Show her a little love
Dear Annie: I am having a problem with my mother-in-law and my husband. She is a control freak who wants to control my husband. His sister died a year ago, and his mother told him she wanted to have a memorial dinner at our house. She never spoke to me about it. In fact, she doesn’t speak to me at all, due to a prior bad experience.

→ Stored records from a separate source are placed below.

-- ==== Sys2Proof/Laws/Array.lean ====
section
/-! SUPPORT. The array's canonical form: every operation on the list of defined words keeps it, and after reset it holds. -/

namespace Sys2Proof.Machine

/-- Every word listed lies above a bound. -/
def allAbove (bound : Nat) (cells : List (Nat × StoredWord)) : Prop := ∀ c ∈ cells, bound < c.1

/-- A list in the canonical form is one whose head lies below the rest, which is in the form. -/
theorem cellsWf_cons (k : Nat) (v : StoredWord) (rest : List (Nat × StoredWord)) :
    cellsWf ((k, v) :: rest) = true ↔ allAbove k rest ∧ cellsWf rest = true := by
  induction rest generalizing k v with
  | nil => simp [cellsWf, allAbove]
  | cons c rest ih =>
    obtain ⟨k', v'⟩ := c
    simp only [cellsWf, Bool.and_eq_true, decide_eq_true_eq]
    constructor
    · rintro ⟨h, h'⟩
      refine ⟨?_, h'⟩
      intro c hc
      rcases List.mem_cons.mp hc with rfl | hc
      · exact h
      · exact Nat.lt_trans h (((ih k' v').mp h').1 c hc)
    · rintro ⟨h, h'⟩
      exact ⟨h (k', v') (List.mem_cons_self ..), h'⟩

theorem allAbove_setCell {bound a : Nat} {cells : List (Nat × StoredWord)} (w : StoredWord) (ha : bound < a)
    (h : allAbove bound cells) : allAbove bound (setCell cells a w) := by
  induction cells with
  | nil => intro c hc; simp [setCell] at hc; subst hc; exact ha
  | cons x rest ih =>
    obtain ⟨k, v⟩ := x
    have hk : bound < k := h (k, v) (List.mem_cons_self ..)
    have hr : allAbove bound rest := fun c hc => h c (List.mem_cons_of_mem _ hc)
    unfold setCell
    split
    · intro c hc
      rcases List.mem_cons.mp hc with rfl | hc
      · exact ha
      · exact h c hc
    · split
      · intro c hc
        rcases List.mem_cons.mp hc with rfl | hc
        · exact ha
        · exact hr c hc
      · intro c hc
        rcases List.mem_cons.mp hc with rfl | hc
        · exact hk
        · exact ih hr c hc

/-- A write keeps the form. -/
theorem cellsWf_setCell {cells : List (Nat × StoredWord)} (a : Nat) (w : StoredWord) (h : cellsWf cells = true) :
    cellsWf (setCell cells a w) = true := by
  induction cells with
  | nil => rfl
  | cons x rest ih =>
    obtain ⟨k, v⟩ := x
    obtain ⟨hk, hr⟩ := (cellsWf_cons k v rest).mp h
    unfold setCell
    split
    · rename_i hlt
      refine (cellsWf_cons a w _).mpr ⟨?_, h⟩
      intro c hc
      rcases List.mem_cons.mp hc with rfl | hc
      · exact hlt
      · exact Nat.lt_trans hlt (hk c hc)
    · split
      · rename_i heq
        subst heq
        exact (cellsWf_cons a w rest).mpr ⟨hk, hr⟩
      · exact (cellsWf_cons k v _).mpr ⟨allAbove_setCell w (by omega) hk, ih hr⟩

theorem allAbove_dropCell {bound : Nat} {cells : List (Nat × StoredWord)} (a : Nat) (h : allAbove bound cells) :
    allAbove bound (dropCell cells a) := by
  induction cells with
  | nil => exact h
  | cons x rest ih =>
    obtain ⟨k, v⟩ := x
    have hr : allAbove bound rest := fun c hc => h c (List.mem_cons_of_mem _ hc)
    unfold dropCell
    split
    · exact hr
    · intro c hc
      rcases List.mem_cons.mp hc with rfl | hc
      · exact h _ (List.mem_cons_self ..)
      · exact ih hr c hc

/-- A word that loses its defined contents leaves the form. -/
theorem cellsWf_dropCell {cells : List (Nat × StoredWord)} (a : Nat) (h : cellsWf cells = true) :
    cellsWf (dropCell cells a) = true := by
  induction cells with
  | nil => rfl
  | cons x rest ih =>
    obtain ⟨k, v⟩ := x
    obtain ⟨hk, hr⟩ := (cellsWf_cons k v rest).mp h
    unfold dropCell
    split
    · exact hr
    · exact (cellsWf_cons k v _).mpr ⟨allAbove_dropCell a hk, ih hr⟩

/-- A completed write keeps the form. -/
theorem State.writeCell_cellsWf (s : State) (a : Nat) (w : StoredWord) (h : cellsWf s.cells = true) :
    cellsWf (s.writeCell a w).cells = true := cellsWf_setCell a w h

/-- A completed read keeps the form. -/
theorem State.readCells_cellsWf (s : State) (a : Nat) (changed : StoredWord) (h : cellsWf s.cells = true) :
    cellsWf (s.readCells a changed).2.cells = true := by
  unfold State.readCells
  split <;> exact cellsWf_setCell _ _ h

/-- The part of a cold reset that breaks off an access keeps the form. -/
theorem State.cellsAfterColdReset_wf (s : State) (h : cellsWf s.cells = true) :
    cellsWf s.cellsAfterColdReset = true := by
  unfold State.cellsAfterColdReset
  split
  · split
    · exact cellsWf_dropCell _ h
    · exact h
  · exact h

/-- After reset no word of the array is listed, which is the form. -/
theorem State.reset_cellsWf : cellsWf State.reset.cells = true := rfl

end Sys2Proof.Machine
end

After she sold her house, she moved in with us. She was with us for over a year, even though it was only supposed to be for a couple of months. She told people that I had put her out, and she continues this talk. My husband will not speak up about anything. I don’t want her here again, not even for a visit. She is a miserable woman. We have been married for 23 years. How do I handle this situation? — Ready for Divorce
Dear Ready for Divorce: Instead of being ready for a divorce, try showing some empathy. Your mother-in-law lost her daughter. No matter what age she was when her daughter passed away, she has outlived her child, which is the ultimate nightmare for any parent. Please show her some patience and love. She may not have wanted the memorial dinner at her house because the memory of her daughter was too raw and painful. As for her gossiping about you, try to cut her some slack. I really think it’s time for you to change your perspective on your mother-in-law from a miserable woman to a mother who lost her daughter and is still grieving.
It sounds like your husband wants nothing to do with any of it — because he feels helpless in knowing he cannot control either of you. Tell him your feelings and ask for his help. You might be surprised by the results.